** WORKING DATA follows **

/-- RECIPE_POLL_ENTRY (R293, R304, R311): val is the byte read; the next read comes 1.0 ms later. -/
def execRecipePollEntry (k : CamPort) (val : Byte) (ack : Bool) (s : State) : Out :=
  match s.entryAt k with
  | some (.poll _ mask want ms) =>
    occurs (s.seqRuns k && (decide ((s.cam[k]).phase = .run) || decide ((s.cam[k]).cciNext ≤ s.now))) s
      (if !ack then s.updCam k fun q => q.nack s.now
       else if val &&& mask = want then s.updCam k CamSt.advance
       else match (s.cam[k]).phase with
         | .pollTill t =>
           if t ≤ s.now then s.updCam k fun q => { q with failCause := some 2 }
           else s.updCam k fun q => { q with reps := 0, cciNext := s.now + msTicks 1 }
         | _ => s.updCam k fun q => { q with reps := 0, phase := .pollTill (s.now + msTicks ms), cciNext := s.now + msTicks 1 })
  | _ => .next s

/-- RECIPE_DELAY (R304): the wait begins, or ends when its time has passed. -/
def execRecipeDelay (k : CamPort) (s : State) : Out :=
  match s.entryAt k, (s.cam[k]).phase with
  | some (.delay ms), .run => occurs (s.seqRuns k) s (s.updCam k fun q => { q with phase := .delayTill (s.now + msTicks ms) })
  | some (.delay _), .delayTill t =>
    occurs (decide ((s.cam[k]).state = .replay) && decide (t ≤ s.now)) s (s.updCam k CamSt.advance)
  | _, _ => .next s

/-- RECIPE_EXPMAP (R304, R306, Table 7.8). -/
def execRecipeExpmap (k : CamPort) (s : State) : Out :=
  match s.entryAt k with
  | some (.expmap m) => occurs (s.seqRuns k) s (s.updCam k fun q => { q.advance with expmap := some m })
  | _ => .next s

/-- RECIPE_END (R304, R306, R311). -/
def execRecipeEnd (k : CamPort) (s : State) : Out :=
  match s.entryAt k with
  | some .done => occurs (s.seqRuns k) s ((s.setCam k .waiting).updCam k fun q => { q with phase := .ended s.now })
  | _ => .next s

/-- RECIPE_SKIPPED (R305). -/
def execRecipeSkipped (k : CamPort) (s : State) : Out :=
  match s.entryAt k with
  | some (.skip op) => occurs (s.seqRuns k) s ((s.updCam k CamSt.advance).journal 0x72 (k.val * 4096 + op.toNat))
  | _ => .next s

/-- START_TIMEOUT (R311). -/
def execStartTimeout (k : CamPort) (s : State) : Out :=
  match (s.cam[k]).phase, s.portRecipe k with
  | .ended t, some r =>
    occurs (decide ((s.cam[k]).state = .waiting) && (s.cam[k]).failCause.isNone &&
        decide (t + msTicks r.hdr.startTimeout ≤ s.now)) s
      (s.updCam k fun q => { q with failCause := some 3 })
  | _, _ => .next s

/-- REPLAY_FAIL (R311, R312). -/
def execReplayFail (k : CamPort) (s : State) : Out :=
  match (s.cam[k]).failCause with
  | none => .next s
  | some c => .next (((s.updCam k fun q => { q with failCause := none }).journal 0x73 (k.val * 4096 + c)).toRestart k)

/-- PORT_RESTART (R310, R320): after 10 ms of CEN deassertion a full replay follows; none starts in a changeover (§7.9). -/
def execPortRestart (k : CamPort) (s : State) : Out :=
  let q := s.cam[k]
  occurs (decide (q.state = .restart) && decide (s.dev.changeover = .idle) && !q.cen && decide (q.cenAt + msTicks 10 ≤ s.now)) s
    ((s.setCam k .replay).updCam k fun q => { q with phase := .idle, pc := 0 })

/-- FSYNC_EDGE (R315, R317): an edge at a grid point less the latency; the first at least 1.0 ms after END. The pulse has the
declared width. -/
def execFsyncEdge (k : CamPort) (s : State) : Out :=
  match s.portRecipe k, (s.cam[k]).phase with
  | some r, .ended t =>
    let q := s.cam[k]
    let lat := r.hdr.latency * 1000 * 65536
    let g := (s.fab.time + lat) / (r.hdr.grid * 65536)
    let edge := g * (r.hdr.grid * 65536) - lat
    occurs ((decide (q.state = .waiting) || decide (q.state = .streaming)) && r.hdr.triggered && !q.freeRun &&
        s.fab.timeRun && decide (q.fsyncLast < g) &&
        decide (t + 33 + cdiv (s.fab.time - edge) 2000000000 ≤ s.now)) s
      (s.updCam k fun q => { q with fsyncLast := g, fsyncTill := edge + r.hdr.fsyncWidth * 1000 * 65536 })
  | _, _ => .next s

/-- The level of FSYNC at a port (R315, R317, Table 7.6): active during a pulse in WAITING and STREAMING, of the declared polarity. -/
def State.fsyncLevel (s : State) (k : CamPort) : Bool :=
  let q := s.cam[k]
  match s.portRecipe k with
  | none => false
  | some r =>
    let active := (decide (q.state = .waiting) || decide (q.state = .streaming)) && r.hdr.triggered && !q.freeRun &&
      decide (s.fab.time < q.fsyncTill)
    active != r.hdr.flags.getLsbD 3

/-- The frame rate in 0.1 frame/s of a period in 2^-16 TDC unit, 2^28 of which are a nanosecond (Table 5.10). -/
def rateOf (period : Nat) : Nat := if period = 0 then 0 else rdivNat (10000000000 * 2 ^ 28) period

/-- A measured period differs from the declared rate, in 0.01 frame/s, by more than 2% (R318). -/
def rateDiffers (declared period : Nat) : Bool :=
  decide (declared * period < 50 * (((100000000000 * 2 ^ 28 : Nat) : Int) - (declared * period : Nat)).natAbs)

/-- FRAME_RATE_CHECK (R209, R318): the period that the stamp regressor has measured is checked; where none waits, the job of a
minute is requested when it falls due. -/
def execFrameRateCheck (k : CamPort) (s : State) : Out :=
  match s.portRecipe k with
  | none => .next s
  | some r =>
    let q := s.cam[k]
    match q.measured with
    | some p =>
      occurs (decide (q.state = .streaming)) s
        (let s1 := s.updCam k fun q => { q with measured := none, rate := rateOf p.toNat }
         if rateDiffers r.hdr.rate p.toNat then s1.journal 0x78 (k.val * 4096 + min 4095 (rateOf p.toNat)) else s1)
    | none =>
      occurs (decide (q.state = .streaming) && decide (q.rateNext ≤ s.now)) s
        ((s.updCam k fun q => { q with rateNext := s.now + 60 * tps }).regRequest (.frameRate k))

/-- A port joins the output (R319). -/
def State.joinPort (s : State) (k : CamPort) : State :=
  let s1 := s.updCam k fun q => { q with joined := true }
  ({ s1 with head := { s1.head with tile := s1.head.tile.set k { freshAt := s.now, held := false } } } : State).journal
    0x77 (k.val * 4096)

/-- PORT_JOINED (R319): at the first output frame that starts after the kiln wrote the port's first output line; a
device whose head is off joins for its exported tile. -/
def execPortJoined (k : CamPort) (s : State) : Out :=
  let q := s.cam[k]
  occurs (decide (q.state = .streaming) && q.joinReady && !q.joined &&
      (decide (headMode (s.eff 12) = .off) || (s.head.inFrame && decide (q.joinAt ≤ s.head.startedAt)))) s
    (s.joinPort k)

end Sys2Proof.Machine
end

** End of WORKING DATA **

_TRY IT_: Return, from the data above, each line in which the string "that" appears.

_TASK OUTPUT_:
/-- FRAME_RATE_CHECK (R209, R318): the period that the stamp regressor has measured is checked; where none waits, the job of a
/-- PORT_JOINED (R319): at the first output frame that starts after the kiln wrote the port's first output line; a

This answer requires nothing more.